Pour suivre le rythme imposé par les trois mastodontes de la Liga, le FC Séville se devait de renouer avec le succès en déplacement. Une victoire acquise dans la douleur (2-3) qui met fin à une série folle de vingt-deux matchs sans ramener les trois points d’un déplacement. Pour rappel, il y a dix-sept mois, les Sevillistas s’imposaient pour une ultime fois à l’extérieur, cette fois sur la pelouse de Málaga.

Les déclas du week-end


Diego Simeone, ravi mais critique à propos de Carrasco : « Je suis content pour Yannick. C’est une lutte quotidienne que nous avons avec lui pour qu’il soit en permanence le joueur qu’il a été aujourd’hui, un joueur déterminant. Il a une super frappe, il sait déborder, il adore servir ses partenaires… C’est un joueur très complet qui a une marge de progression énorme, mais il faut qu’il ait envie de s’améliorer et d’écouter. »
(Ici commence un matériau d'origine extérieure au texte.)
/-- Register-register operation of OP (0x33): none for an encoding outside the set. -/
def opRR (f7 f3 : Nat) (a b : Word) : Option Word :=
  let s := b.toNat % 64
  let nat (x : Nat) : Word := BitVec.ofNat 64 x
  match f7, f3 with
  | 0, 0 => some (a + b)
  | 0, 1 => some (a <<< s)
  | 0, 2 => some (if a.slt b then 1 else 0)
  | 0, 3 => some (if a.ult b then 1 else 0)
  | 0, 4 => some (a ^^^ b)
  | 0, 5 => some (a >>> s)
  | 0, 6 => some (a ||| b)
  | 0, 7 => some (a &&& b)
  | 0x20, 0 => some (a - b)
  | 0x20, 5 => some (a.sshiftRight s)
  | 0x20, 4 => some (~~~(a ^^^ b))
  | 0x20, 6 => some (a ||| ~~~b)
  | 0x20, 7 => some (a &&& ~~~b)
  | 1, 0 => some (a * b)
  | 1, 1 => some (BitVec.ofInt 64 (a.toInt * b.toInt / 2 ^ 64))
  | 1, 2 => some (BitVec.ofInt 64 (a.toInt * b.toNat / 2 ^ 64))
  | 1, 3 => some (nat (a.toNat * b.toNat / 2 ^ 64))
  | 1, 4 => some (nat (divRem 64 true a.toNat b.toNat).1)
  | 1, 5 => some (nat (divRem 64 false a.toNat b.toNat).1)
  | 1, 6 => some (nat (divRem 64 true a.toNat b.toNat).2)
  | 1, 7 => some (nat (divRem 64 false a.toNat b.toNat).2)
  | 0x10, 2 => some (a * 2 + b)
  | 0x10, 4 => some (a * 4 + b)
  | 0x10, 6 => some (a * 8 + b)
  | 5, 4 => some (if a.slt b then a else b)
  | 5, 5 => some (if a.ult b then a else b)
  | 5, 6 => some (if a.slt b then b else a)
  | 5, 7 => some (if a.ult b then b else a)
  | 0x30, 1 => some (nat (rotl 64 a.toNat s))
  | 0x30, 5 => some (nat (rotl 64 a.toNat (64 - s)))
  | _, _ => none

/-- Register-register operation of OP-32 (0x3B). -/
def opRR32 (f7 f3 rs2 : Nat) (a b : Word) : Option Word :=
  let x := a.toNat % 2 ^ 32
  let y := b.toNat % 2 ^ 32
  let s := y % 32
  let uw : Word := BitVec.ofNat 64 x
  match f7, f3 with
  | 0, 0 => some (w32 (a + b))
  | 0x20, 0 => some (w32 (a - b))
  | 0, 1 => some (sx 32 (x * 2 ^ s))
  | 0, 5 => some (sx 32 (x / 2 ^ s))
  | 0x20, 5 => some (BitVec.ofInt 64 (signed 32 x / 2 ^ s))
  | 1, 0 => some (w32 (a * b))
  | 1, 4 => some (sx 32 (divRem 32 true x y).1)
  | 1, 5 => some (sx 32 (divRem 32 false x y).1)
  | 1, 6 => some (sx 32 (divRem 32 true x y).2)
  | 1, 7 => some (sx 32 (divRem 32 false x y).2)
  | 4, 0 => some (uw + b)
  | 4, 4 => if rs2 = 0 then some (a &&& 0xFFFF) else none
  | 0x10, 2 => some (uw * 2 + b)
  | 0x10, 4 => some (uw * 4 + b)
  | 0x10, 6 => some (uw * 8 + b)
  | 0x30, 1 => some (sx 32 (rotl 32 x s))
  | 0x30, 5 => some (sx 32 (rotl 32 x (32 - s)))
  | _, _ => none

/-- Register-immediate operation of OP-IMM (0x13). -/
def opImm (x : Nat) (a : Word) : Option Word :=
  let i := immI x
  let u := ib x 31 20
  let s := u % 64
  let nat (x : Nat) : Word := BitVec.ofNat 64 x
  match iF3 x with
  | 0 => some (a + i)
  | 2 => some (if a.slt i then 1 else 0)
  | 3 => some (if a.ult i then 1 else 0)
  | 4 => some (a ^^^ i)
  | 6 => some (a ||| i)
  | 7 => some (a &&& i)
  | 1 =>
    if u / 64 = 0 then some (a <<< s)
    else match u with
      | 0x600 => some (nat (clz 64 a.toNat))
      | 0x601 => some (nat (ctz 64 a.toNat))
      | 0x602 => some (nat (popcount 64 a.toNat))
      | 0x604 => some (sx 8 a.toNat)
      | 0x605 => some (sx 16 a.toNat)
      | _ => none
  | _ =>
    match u / 64 with
    | 0 => some (a >>> s)
    | 0x10 => some (a.sshiftRight s)
    | 0x18 => some (nat (rotl 64 a.toNat (64 - s)))
    | _ =>
      if u = 0x287 then some (nat (fromLE ((toLE 8 a.toNat).map (fun b => if b = 0 then 0 else 255))))
      else if u = 0x6B8 then some (nat (fromBE (toLE 8 a.toNat)))
      else none

/-- Register-immediate operation of OP-IMM-32 (0x1B). -/
def opImm32 (x : Nat) (a : Word) : Option Word :=
  let u := ib x 31 20
  let v := a.toNat % 2 ^ 32
  let s := u % 32
  match iF3 x with
  | 0 => some (w32 (a + immI x))
  | 1 =>
    if u / 32 = 0 then some (sx 32 (v * 2 ^ s))
    else if u / 64 = 2 then some (BitVec.ofNat 64 (v * 2 ^ (u % 64)))
    else match u with
      | 0x600 => some (BitVec.ofNat 64 (clz 32 v))
      | 0x601 => some (BitVec.ofNat 64 (ctz 32 v))
      | 0x602 => some (BitVec.ofNat 64 (popcount 32 v))
      | _ => none
  | 5 =>
    match u / 32 with
    | 0 => some (sx 32 (v / 2 ^ s))
    | 0x20 => some (BitVec.ofInt 64 (signed 32 v / 2 ^ s))
    | 0x30 => some (sx 32 (rotl 32 v (32 - s)))
    | _ => none
  | _ => none

/-- Whether a branch is taken; none for a reserved funct3. -/
def branchTaken (f3 : Nat) (a b : Word) : Option Bool :=
  match f3 with
  | 0 => some (a == b)
  | 1 => some (a != b)
  | 4 => some (a.slt b)
  | 5 => some (!a.slt b)
  | 6 => some (a.ult b)
  | 7 => some (!a.ult b)
  | _ => none

/-! ### Floating point (F, D) -/

/-- fflags of the engine flags: NV 16, OF 4, UF 2, NX 1 (and DZ 8). -/
def ffl (f : Flags) : Nat := f.toNat % 2 * 16 + f.toNat / 2 % 2 * 4 + f.toNat / 4 % 2 * 2 + f.toNat / 8 % 2

/-- Format code of the fmt field: 0 single, 1 double. -/
def fpCode (fmt : Nat) : Nat := if fmt = 0 then 0x0C else 0x0D

/-- A single read from a register: NaN-boxed, else the canonical NaN. -/
def unbox (v : Word) : Nat := if v.toNat / 2 ^ 32 = 2 ^ 32 - 1 then v.toNat % 2 ^ 32 else 0x7FC00000
def fpRead (fmt : Nat) (v : Word) : Nat := if fmt = 0 then unbox v else v.toNat
def fpBox (fmt x : Nat) : Word := if fmt = 0 then BitVec.ofNat 64 (x + (2 ^ 32 - 1) * 2 ^ 32) else BitVec.ofNat 64 x

def numSig : Num → Bool
  | .nan s => s
  | _ => false

def numNeg : Num → Num
  | .nan s => .nan s
  | .inf n => .inf (!n)
  | .fin n m e => .fin (!n) m e

/-- A NaN operand: the canonical NaN, NV if one signals. -/
def nanOut (c : Nat) (l : List Num) : Option (Nat × Nat) :=
  if l.any numIsNaN then some (canonNaN c, if l.any numSig then 16 else 0) else none

def fpAdd (c rm : Nat) (x y : Num) : Nat × Nat :=
  (nanOut c [x, y]).getD (let r := addNum c rm false x y; (r.1, ffl r.2))

def fpMul (c rm : Nat) (x y : Num) : Nat × Nat :=
  (nanOut c [x, y]).getD
    (match mulNum x y with
     | none => (canonNaN c, 16)
     | some (.inf n) => (withSign c n (infBits c), 0)
     | some (.fin n m e) => let r := roundNum c rm false n m e; (r.1, ffl r.2)
     | some (.nan _) => (canonNaN c, 0))

/-- x × y + z with one rounding; ∞ × 0 is invalid even with a quiet NaN added. -/
def fpFma (c rm : Nat) (x y z : Num) : Nat × Nat :=
  match (if numIsNaN x || numIsNaN y then some (.nan false) else mulNum x y) with
  | none => (canonNaN c, 16)
  | some p => (nanOut c [x, y, z]).getD (let r := addNum c rm false p z; (r.1, ffl r.2))

def fpDiv (c rm : Nat) (x y : Num) : Nat × Nat :=
  (nanOut c [x, y]).getD
    (match x, y with
     | .inf _, .inf _ => (canonNaN c, 16)
     | .inf n, .fin k _ _ => (withSign c (n != k) (infBits c), 0)
     | .fin n _ _, .inf k => (withSign c (n != k) 0, 0)
     | .fin n a e, .fin k b g =>
       if b = 0 then (if a = 0 then (canonNaN c, 16) else (withSign c (n != k) (infBits c), 8))
       else if a = 0 then (withSign c (n != k) 0, 0)
       else
         let q := a * 2 ^ 200 / b
         let m := 2 * q + (if a * 2 ^ 200 % b = 0 then 0 else 1)
         let r := roundNum c rm false (n != k) m (e - g - 201)
         (r.1, ffl r.2)
     | _, _ => (canonNaN c, 0))

def fpSqrt (c rm : Nat) (x : Num) : Nat × Nat :=
  (nanOut c [x]).getD
    (match x with
     | .inf n => if n then (canonNaN c, 16) else (infBits c, 0)
     | .fin n m e =>
       if m = 0 then (withSign c n 0, 0)
       else if n then (canonNaN c, 16)
       else
         let m' := if e % 2 = 0 then m else 2 * m
         let e' := if e % 2 = 0 then e else e - 1
         let r := Nat.sqrt (m' * 4 ^ 120)
         let s := 2 * r + (if r * r = m' * 4 ^ 120 then 0 else 1)
         let o := roundNum c rm false false s (e' / 2 - 121)
         (o.1, ffl o.2)
     | .nan _ => (canonNaN c, 0))

/-- FMIN and FMAX: a NaN loses, −0 below +0. -/
def fpMinMax (c : Nat) (isMax : Bool) (a b : Nat) : Nat × Nat :=
  let x := decodeNum c false a
  let y := decodeNum c false b
  let fl := if numSig x || numSig y then 16 else 0
  let neg (v : Nat) : Bool := decide (2 ^ (fmtWidth c - 1) ≤ v)
  if numIsNaN x && numIsNaN y then (canonNaN c, fl)
  else if numIsNaN x then (b, fl)
  else if numIsNaN y then (a, fl)
  else
    let aLess := numLt x y || (!numLt y x && neg a && !neg b)
    (if aLess != isMax then a else b, fl)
Gustavo Poyet, inquiet pour son poste : « Je ne connais pas encore le président qui vire vingt-cinq joueurs. Si quelqu’un doit être viré, c’est moi, donc je dois gagner du temps. Mais ce n’est pas avec des matchs comme ce soir que mon espérance de vie sur ce banc va grandir. »

Et sinon, que pasa ?


L’Espanyol, c’est toujours pas ça. Contraints, une énième fois, au partage des points (0-0 sur la pelouse de Las Palmas), les Pericos restent bloqués en queue de peloton. Un début de saison tout pourri pour le nouveau riche de Liga qui n’a connu la victoire qu’à une reprise.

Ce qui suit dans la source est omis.